One the most destructive wildfires in California history, the Carr fire, is still raging with only about 40% of it contained while elsewhere in the state, especially in the north, fires continue to expand.
Overnight a seventh person was reported killed by the Carr fire as another in the north of the state expanded by 25% overnight, leading the White House to declare a “major disaster” in California in a statement on Sunday morning. President Donald Trump has ordered the release of federal funding for recovery efforts.
The deadly Carr fire has scorched more than 145,000 acres as of Sunday morning; and as CNN reports, the wildfire which began on July 23rd was actually caused by a flat tire.
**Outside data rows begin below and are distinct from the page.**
/-- The implicit halt; a fault; an advance to exactly `N`; a taken jump past `N` to the largest target (V-JMP-9). -/
theorem witness_PcChangesByTheList :
    (step State.reset = .next State.reset.halt ∧ State.reset.mem.size.val ≤ State.reset.pc.toNat) ∧
    step (machine [0]) = .next ((machine [0]).raise .invalidOpcode) ∧
    (∃ t, step (machine [99]) = .next t ∧ (machine [99]).pc.toNat < (machine [99]).mem.size.val ∧
      fetchInstr (machine [99]) = .ok (.hlt (modes 0 0 0)) ∧ t.run ≠ .faulted) ∧
    (∃ t, step (machine [1105, 1, 2147483647]) = .next t ∧ (machine [1105, 1, 2147483647]).mem.size.val < t.pc.toNat) := by
  exact ⟨⟨rfl, by decide⟩, rfl, ⟨_, rfl, by decide, by decide, by decide⟩, _, rfl, by decide⟩

theorem witness_StepKeepsInvariant : State.reset.Inv ∧ step State.reset = .next State.reset.halt :=
  ⟨⟨by decide, by decide, by decide⟩, rfl⟩

theorem witness_ResetMeetsInvariant : construct [99] [.bad] true [.rejected] = some (machine [99] [.bad] true [.rejected]) :=
  rfl

theorem witness_StepKeepsMemoryLength : ∃ t, step (machine [1101, 1, 1, 3]) = .next t := ⟨_, rfl⟩

/-- V-IN-6 and a rejected first emission. -/
theorem witness_FaultsArePrecise :
    (∃ t, step (machine [3, 0, 99] [.bad]) = .next t ∧ t.run = .faulted) ∧
    ∃ t, step (machine [104, 1, 99] [] false [.rejected]) = .next t ∧ t.run = .faulted :=
  ⟨⟨_, rfl, by decide⟩, _, rfl, by decide⟩

theorem witness_OutOfBoundsExactlyFour : (machine [1105, 1, -1]).run = .running := by decide

theorem witness_PortErrorsOnlyByPortInstructions : (machine [3, 0, 99] [] true).run = .running := by decide

theorem witness_OnlyInTouchesInput :
    (∀ ms r1, fetchInstr (machine [99]) ≠ .ok (.inp ms r1)) ∧ ∃ t, step (machine [99]) = .next t := by
  refine ⟨fun ms r1 h => ?_, _, rfl⟩
  rw [fetch_halt] at h
  cases h

theorem witness_OutputLogIsWriteOnly : ∃ t, step (machine [104, 7]) = .next t := ⟨_, rfl⟩

/-- An `OUT` that completes; one that faults; the end of memory; another instruction. -/
theorem witness_OneTokenPerOut :
    (∃ t, step (machine [104, 7]) = .next t ∧ (machine [104, 7]).pc.toNat < (machine [104, 7]).mem.size.val ∧
      fetchInstr (machine [104, 7]) = .ok (.out (modes 1 0 0) 7) ∧ t.run ≠ .faulted) ∧
    (∃ t, step (machine [4, 7]) = .next t ∧ t.run = .faulted) ∧
    (∃ t, step State.reset = .next t ∧ State.reset.mem.size.val ≤ State.reset.pc.toNat) ∧
    (∃ t, step (machine [99]) = .next t ∧ ∀ ms r1, fetchInstr (machine [99]) ≠ .ok (.out ms r1)) := by
  refine ⟨⟨_, rfl, by decide, by decide, by decide⟩, ⟨_, rfl, by decide⟩, ⟨_, rfl, by decide⟩, _, rfl, fun ms r1 h => ?_⟩
  rw [fetch_halt] at h
  cases h

/-- Below the first cell, at `N`, and the last cell. -/
theorem witness_MemWriteChangesOneCell :
    Outside (machine [1, 2]) (-1) ∧ Outside (machine [1, 2]) 2 ∧ ¬ Outside (machine [1, 2]) 1 :=
  ⟨.inl (by decide), .inr (by decide), not_outside_of (by decide) (by decide)⟩

theorem witness_CanonicalMemoryIsDetermined :
    let m : Memory := ⟨2, [(1, 5)]⟩
    m.wf = true ∧ m.size = m.size ∧ ∀ a, a < m.size.val → m.read a = m.read a := ⟨by decide, rfl, fun _ _ => rfl⟩

/-- The cell at `PC` is patched: to a word that is no instruction, to a bad digit, to `HLT` in the last cell, and to an
`IN` whose parameter word is missing. Then a parameter word: R209's own program at its second instruction. -/
theorem witness_StoreIsSeenByNextFetch :
    ((∃ t, memWrite (machine [99]) 0 0 = some t) ∧ (machine [99]).run = .running ∧
      (((machine [99]).pc.toNat : Nat) : Int) = 0 ∧ (0 : Word).toNat % 100 ∉ opcodes) ∧
    (0 ≤ (299 : Word).toInt ∧ (299 : Word).toNat % 100 ∈ opcodes ∧ BadDigit 299) ∧
    (0 ≤ (199 : Word).toInt ∧ (199 : Word).toNat % 100 ∈ opcodes ∧ ¬ BadDigit 199 ∧
      (machine [99]).pc.toNat + cellsOf ((199 : Word).toNat % 100) ≤ (machine [99]).mem.size.val) ∧
    (0 ≤ (3 : Word).toInt ∧ (3 : Word).toNat % 100 ∈ opcodes ∧ ¬ BadDigit 3 ∧
      (machine [99]).mem.size.val < (machine [99]).pc.toNat + cellsOf ((3 : Word).toNat % 100)) ∧
    ((∃ t, memWrite (atPc (machine [3, 3, 1108, -1, 8, 3, 4, 3, 99]) 2) 3 8 = some t) ∧
      fetchInstr (atPc (machine [3, 3, 1108, -1, 8, 3, 4, 3, 99]) 2) = .ok (.eq (modes 1 1 0) (-1) 8 3) ∧
      0 < (Instr.eq (modes 1 1 0) (-1) 8 3).params.length ∧ ((2 + 1 + 0 : Nat) : Int) = 3) :=
  ⟨⟨⟨_, rfl⟩, by decide, by decide, by decide⟩, ⟨by decide, by decide, badDigit_of 2 (by decide) (by decide)⟩,
    ⟨by decide, by decide, not_badDigit_of (by decide) (by decide) (by decide), by decide⟩,
    ⟨by decide, by decide, not_badDigit_of (by decide) (by decide) (by decide), by decide⟩,
    ⟨⟨_, rfl⟩, by decide, by decide, by decide⟩⟩

/-- Both sources Immediate at the extremes, or the last cell in Position mode, and the last cell as destination. -/
theorem witness_StoringInstructionsComplete :
    Source (machine [0, 5]) .immediate (-2147483648) (-2147483648) ∧ Source (machine [0, 5]) .position 1 5 ∧
    ¬ Outside (machine [0, 5]) (1 : Word).toInt :=
  ⟨rfl, ⟨1, by decide, by decide, by decide⟩, not_outside_of (by decide) (by decide)⟩

theorem witness_AddCompletesWithWrappedSum : ∃ (s : State) (ms : Modes) (r1 r2 r3 p1 p2 : Word),
    Source s ms.m1 r1 p1 ∧ Source s ms.m2 r2 p2 ∧ ¬ Outside s r3.toInt :=
  ⟨_, modes 1 0 1, _, _, _, _, _, witness_StoringInstructionsComplete⟩

theorem witness_MulCompletesWithWrappedProduct : ∃ (s : State) (ms : Modes) (r1 r2 r3 p1 p2 : Word),
    Source s ms.m1 r1 p1 ∧ Source s ms.m2 r2 p2 ∧ ¬ Outside s r3.toInt :=
  ⟨_, modes 1 0 0, _, _, _, _, _, witness_StoringInstructionsComplete⟩
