-- ==== Sys2Proof/Word.lean ====
section
/-! DEFINITION. The word types of the CORE (00_scope.md R8, R10): a byte is 8 bits, a word (an address) is 16 bits,
a colour index is 2 bits. Their arithmetic is `BitVec`'s, which wraps (R11). -/

namespace Sys2Proof

/-- A register, a bus byte, an opcode (R8: "data width 8 bits"). -/
abbrev Byte := BitVec 8

/-- A 16-bit register, an address (R8: "address width 16 bits"). -/
abbrev Word := BitVec 16

/-- One pixel of the renderer's buffer (R8: "2-bit colour index each"). -/
abbrev ColourIndex := BitVec 2

end Sys2Proof
end

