-- ==== Sys2Proof/Machine/BitOps.lean ====
section
/-! DEFINITION. The prefix 0xCB and the prefixed bit operations (45_prefixed_bitops.md R180 to R182): the shared operations,
then one meaning per instruction. -/

namespace Sys2Proof.Machine

/-- The nibbles of a byte exchanged: `((v & 0x0F) << 4) | (v >> 4)` (R180). -/
def swapNibbles (v : Byte) : Byte := ((v &&& 0x0F) <<< 4) ||| (v >>> 4)

/-- `SWAP s` (R180). -/
def swapOperand (o : Operand8) (s : State) : State :=
  let res := swapNibbles (s.read8 o)
  ((s.advance 2).write8 o res).setOrFlags res

/-- The byte with bit b cleared: `v & (0xFF ^ (1 << b))` (R181). -/
def clearBit (b : BitVec 3) (v : Byte) : Byte := v &&& (0xFF ^^^ ((1 : Byte) <<< b.toNat))

/-- `RES b,s` (R181): no flag. -/
def resOperand (b : BitVec 3) (o : Operand8) (s : State) : State :=
  (s.advance 2).write8 o (clearBit b (s.read8 o))

/-- The rule that 0xCB selects (R182, R74): SWAP for a sub-opcode `00 110 zzz`, RES for `10 yyy zzz`, and for any other the
decode failure with the sub-opcode's own address (R67, R220). -/
def prefixedRule (sub : Byte) (s : State) : State :=
  if fieldX sub = 0 ∧ fieldY sub = 6 then swapOperand (reg8 (fieldZ sub)) s
  else if fieldX sub = 2 then resOperand (fieldY sub) (reg8 (fieldZ sub)) s
  else (s.advance 2).raiseDecodeFailure .prefixed sub (s.pc + 1)

/-- `PREFIX CB` (R182). -/
def execPrefixCb (sub : Byte) (s : State) : Host.Outcome State Fault Refusal := .next (prefixedRule sub s)

/-- `SWAP B` (R180). -/
def execSwapB (s : State) : Host.Outcome State Fault Refusal := .next (swapOperand (.reg .b) s)

/-- `SWAP C` (R180). -/
def execSwapC (s : State) : Host.Outcome State Fault Refusal := .next (swapOperand (.reg .c) s)

/-- `SWAP D` (R180). -/
def execSwapD (s : State) : Host.Outcome State Fault Refusal := .next (swapOperand (.reg .d) s)

/-- `SWAP E` (R180). -/
def execSwapE (s : State) : Host.Outcome State Fault Refusal := .next (swapOperand (.reg .e) s)

/-- `SWAP H` (R180). -/
def execSwapH (s : State) : Host.Outcome State Fault Refusal := .next (swapOperand (.reg .h) s)

/-- `SWAP L` (R180). -/
def execSwapL (s : State) : Host.Outcome State Fault Refusal := .next (swapOperand (.reg .l) s)

/-- `SWAP (HL)` (R180). -/
def execSwapAtHl (s : State) : Host.Outcome State Fault Refusal := .next (swapOperand .atHl s)

/-- `SWAP A` (R180). -/
def execSwapA (s : State) : Host.Outcome State Fault Refusal := .next (swapOperand (.reg .a) s)

/-- `RES 0,B` (R181). -/
def execRes0B (s : State) : Host.Outcome State Fault Refusal := .next (resOperand 0 (.reg .b) s)

/-- `RES 0,C` (R181). -/
def execRes0C (s : State) : Host.Outcome State Fault Refusal := .next (resOperand 0 (.reg .c) s)

/-- `RES 0,D` (R181). -/
def execRes0D (s : State) : Host.Outcome State Fault Refusal := .next (resOperand 0 (.reg .d) s)

/-- `RES 0,E` (R181). -/
def execRes0E (s : State) : Host.Outcome State Fault Refusal := .next (resOperand 0 (.reg .e) s)

/-- `RES 0,H` (R181). -/
def execRes0H (s : State) : Host.Outcome State Fault Refusal := .next (resOperand 0 (.reg .h) s)

/-- `RES 0,L` (R181). -/
def execRes0L (s : State) : Host.Outcome State Fault Refusal := .next (resOperand 0 (.reg .l) s)

/-- `RES 0,(HL)` (R181). -/
def execRes0AtHl (s : State) : Host.Outcome State Fault Refusal := .next (resOperand 0 .atHl s)

/-- `RES 0,A` (R181). -/
def execRes0A (s : State) : Host.Outcome State Fault Refusal := .next (resOperand 0 (.reg .a) s)

/-- `RES 1,B` (R181). -/
def execRes1B (s : State) : Host.Outcome State Fault Refusal := .next (resOperand 1 (.reg .b) s)

/-- `RES 1,C` (R181). -/
def execRes1C (s : State) : Host.Outcome State Fault Refusal := .next (resOperand 1 (.reg .c) s)

/-- `RES 1,D` (R181). -/
def execRes1D (s : State) : Host.Outcome State Fault Refusal := .next (resOperand 1 (.reg .d) s)

/-- `RES 1,E` (R181). -/
def execRes1E (s : State) : Host.Outcome State Fault Refusal := .next (resOperand 1 (.reg .e) s)

/-- `RES 1,H` (R181). -/
def execRes1H (s : State) : Host.Outcome State Fault Refusal := .next (resOperand 1 (.reg .h) s)

/-- `RES 1,L` (R181). -/
def execRes1L (s : State) : Host.Outcome State Fault Refusal := .next (resOperand 1 (.reg .l) s)

/-- `RES 1,(HL)` (R181). -/
def execRes1AtHl (s : State) : Host.Outcome State Fault Refusal := .next (resOperand 1 .atHl s)

/-- `RES 1,A` (R181). -/
def execRes1A (s : State) : Host.Outcome State Fault Refusal := .next (resOperand 1 (.reg .a) s)

/-- `RES 2,B` (R181). -/
def execRes2B (s : State) : Host.Outcome State Fault Refusal := .next (resOperand 2 (.reg .b) s)

/-- `RES 2,C` (R181). -/
def execRes2C (s : State) : Host.Outcome State Fault Refusal := .next (resOperand 2 (.reg .c) s)

/-- `RES 2,D` (R181). -/
def execRes2D (s : State) : Host.Outcome State Fault Refusal := .next (resOperand 2 (.reg .d) s)

/-- `RES 2,E` (R181). -/
def execRes2E (s : State) : Host.Outcome State Fault Refusal := .next (resOperand 2 (.reg .e) s)

/-- `RES 2,H` (R181). -/
def execRes2H (s : State) : Host.Outcome State Fault Refusal := .next (resOperand 2 (.reg .h) s)

/-- `RES 2,L` (R181). -/
def execRes2L (s : State) : Host.Outcome State Fault Refusal := .next (resOperand 2 (.reg .l) s)

/-- `RES 2,(HL)` (R181). -/
def execRes2AtHl (s : State) : Host.Outcome State Fault Refusal := .next (resOperand 2 .atHl s)

/-- `RES 2,A` (R181). -/
def execRes2A (s : State) : Host.Outcome State Fault Refusal := .next (resOperand 2 (.reg .a) s)

/-- `RES 3,B` (R181). -/
def execRes3B (s : State) : Host.Outcome State Fault Refusal := .next (resOperand 3 (.reg .b) s)

/-- `RES 3,C` (R181). -/
def execRes3C (s : State) : Host.Outcome State Fault Refusal := .next (resOperand 3 (.reg .c) s)

/-- `RES 3,D` (R181). -/
def execRes3D (s : State) : Host.Outcome State Fault Refusal := .next (resOperand 3 (.reg .d) s)

/-- `RES 3,E` (R181). -/
def execRes3E (s : State) : Host.Outcome State Fault Refusal := .next (resOperand 3 (.reg .e) s)

/-- `RES 3,H` (R181). -/
def execRes3H (s : State) : Host.Outcome State Fault Refusal := .next (resOperand 3 (.reg .h) s)

/-- `RES 3,L` (R181). -/
def execRes3L (s : State) : Host.Outcome State Fault Refusal := .next (resOperand 3 (.reg .l) s)

/-- `RES 3,(HL)` (R181). -/
def execRes3AtHl (s : State) : Host.Outcome State Fault Refusal := .next (resOperand 3 .atHl s)

/-- `RES 3,A` (R181). -/
def execRes3A (s : State) : Host.Outcome State Fault Refusal := .next (resOperand 3 (.reg .a) s)

/-- `RES 4,B` (R181). -/
def execRes4B (s : State) : Host.Outcome State Fault Refusal := .next (resOperand 4 (.reg .b) s)

/-- `RES 4,C` (R181). -/
def execRes4C (s : State) : Host.Outcome State Fault Refusal := .next (resOperand 4 (.reg .c) s)

/-- `RES 4,D` (R181). -/
def execRes4D (s : State) : Host.Outcome State Fault Refusal := .next (resOperand 4 (.reg .d) s)

/-- `RES 4,E` (R181). -/
def execRes4E (s : State) : Host.Outcome State Fault Refusal := .next (resOperand 4 (.reg .e) s)

/-- `RES 4,H` (R181). -/
def execRes4H (s : State) : Host.Outcome State Fault Refusal := .next (resOperand 4 (.reg .h) s)

/-- `RES 4,L` (R181). -/
def execRes4L (s : State) : Host.Outcome State Fault Refusal := .next (resOperand 4 (.reg .l) s)

/-- `RES 4,(HL)` (R181). -/
def execRes4AtHl (s : State) : Host.Outcome State Fault Refusal := .next (resOperand 4 .atHl s)

/-- `RES 4,A` (R181). -/
def execRes4A (s : State) : Host.Outcome State Fault Refusal := .next (resOperand 4 (.reg .a) s)

/-- `RES 5,B` (R181). -/
def execRes5B (s : State) : Host.Outcome State Fault Refusal := .next (resOperand 5 (.reg .b) s)

/-- `RES 5,C` (R181). -/
def execRes5C (s : State) : Host.Outcome State Fault Refusal := .next (resOperand 5 (.reg .c) s)

/-- `RES 5,D` (R181). -/
def execRes5D (s : State) : Host.Outcome State Fault Refusal := .next (resOperand 5 (.reg .d) s)

/-- `RES 5,E` (R181). -/
def execRes5E (s : State) : Host.Outcome State Fault Refusal := .next (resOperand 5 (.reg .e) s)

/-- `RES 5,H` (R181). -/
def execRes5H (s : State) : Host.Outcome State Fault Refusal := .next (resOperand 5 (.reg .h) s)

/-- `RES 5,L` (R181). -/
def execRes5L (s : State) : Host.Outcome State Fault Refusal := .next (resOperand 5 (.reg .l) s)

/-- `RES 5,(HL)` (R181). -/
def execRes5AtHl (s : State) : Host.Outcome State Fault Refusal := .next (resOperand 5 .atHl s)

/-- `RES 5,A` (R181). -/
def execRes5A (s : State) : Host.Outcome State Fault Refusal := .next (resOperand 5 (.reg .a) s)

/-- `RES 6,B` (R181). -/
def execRes6B (s : State) : Host.Outcome State Fault Refusal := .next (resOperand 6 (.reg .b) s)

/-- `RES 6,C` (R181). -/
def execRes6C (s : State) : Host.Outcome State Fault Refusal := .next (resOperand 6 (.reg .c) s)

/-- `RES 6,D` (R181). -/
def execRes6D (s : State) : Host.Outcome State Fault Refusal := .next (resOperand 6 (.reg .d) s)

/-- `RES 6,E` (R181). -/
def execRes6E (s : State) : Host.Outcome State Fault Refusal := .next (resOperand 6 (.reg .e) s)

/-- `RES 6,H` (R181). -/
def execRes6H (s : State) : Host.Outcome State Fault Refusal := .next (resOperand 6 (.reg .h) s)

/-- `RES 6,L` (R181). -/
def execRes6L (s : State) : Host.Outcome State Fault Refusal := .next (resOperand 6 (.reg .l) s)

/-- `RES 6,(HL)` (R181). -/
def execRes6AtHl (s : State) : Host.Outcome State Fault Refusal := .next (resOperand 6 .atHl s)

/-- `RES 6,A` (R181). -/
def execRes6A (s : State) : Host.Outcome State Fault Refusal := .next (resOperand 6 (.reg .a) s)

/-- `RES 7,B` (R181). -/
def execRes7B (s : State) : Host.Outcome State Fault Refusal := .next (resOperand 7 (.reg .b) s)

/-- `RES 7,C` (R181). -/
def execRes7C (s : State) : Host.Outcome State Fault Refusal := .next (resOperand 7 (.reg .c) s)

/-- `RES 7,D` (R181). -/
def execRes7D (s : State) : Host.Outcome State Fault Refusal := .next (resOperand 7 (.reg .d) s)

/-- `RES 7,E` (R181). -/
def execRes7E (s : State) : Host.Outcome State Fault Refusal := .next (resOperand 7 (.reg .e) s)

/-- `RES 7,H` (R181). -/
def execRes7H (s : State) : Host.Outcome State Fault Refusal := .next (resOperand 7 (.reg .h) s)

/-- `RES 7,L` (R181). -/
def execRes7L (s : State) : Host.Outcome State Fault Refusal := .next (resOperand 7 (.reg .l) s)

/-- `RES 7,(HL)` (R181). -/
def execRes7AtHl (s : State) : Host.Outcome State Fault Refusal := .next (resOperand 7 .atHl s)

/-- `RES 7,A` (R181). -/
def execRes7A (s : State) : Host.Outcome State Fault Refusal := .next (resOperand 7 (.reg .a) s)

end Sys2Proof.Machine
end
The CNN report details the Carr fire’s origins in late July — but one of the 17 currently burning across the state:
It happens countless times on roads across America: a vehicle gets a flat tire, usually just a temporary inconvenience.
But on one road near Redding, California, when a tire failed last month on a trailer and its rim scraped the asphalt, the result was catastrophic for an entire region.
The sparks that shot out July 23 from that minor incident, California fire officials said, ignited what is now the sixth-most destructive wildfire in state history.
The Carr Fire blazed a fiery path along Highway 299, lighting up mile after mile of dry brush as it crept up on residential areas.
One man, Ed Bledsoe, lost his wife and two great-grandchildren, ages 4 and 5, within only a 15 minute time frame.
The man’s family were victims of the previously reported “fire tornado,” or what some are calling a “firenado” that ripped through Redding, which produced whirling winds of fire in excess of 143 mph.
— Domenico Calia (@CaliaDomenico) August 2, 2018
“The tornado was hovering over the house,” Bledsoe’s granddaughter Amanda Woodley recounted to CNN. “It was just a tornado fire over the house.”
Ed Bledsoe and other family members gave an account of the unbelievable and tragic moments the fire tornado struck :
He said his son drove toward the flames in the hope of rescuing his family members. “My son said the grass wasn’t on fire, the trees were getting sucked up in the air and burning,” Bledsoe told CNN. “He said when he opened his doors, the leaves hit him like somebody was slapping him. He said it was sucking his breath out, and he got back in his car and tried to get out.”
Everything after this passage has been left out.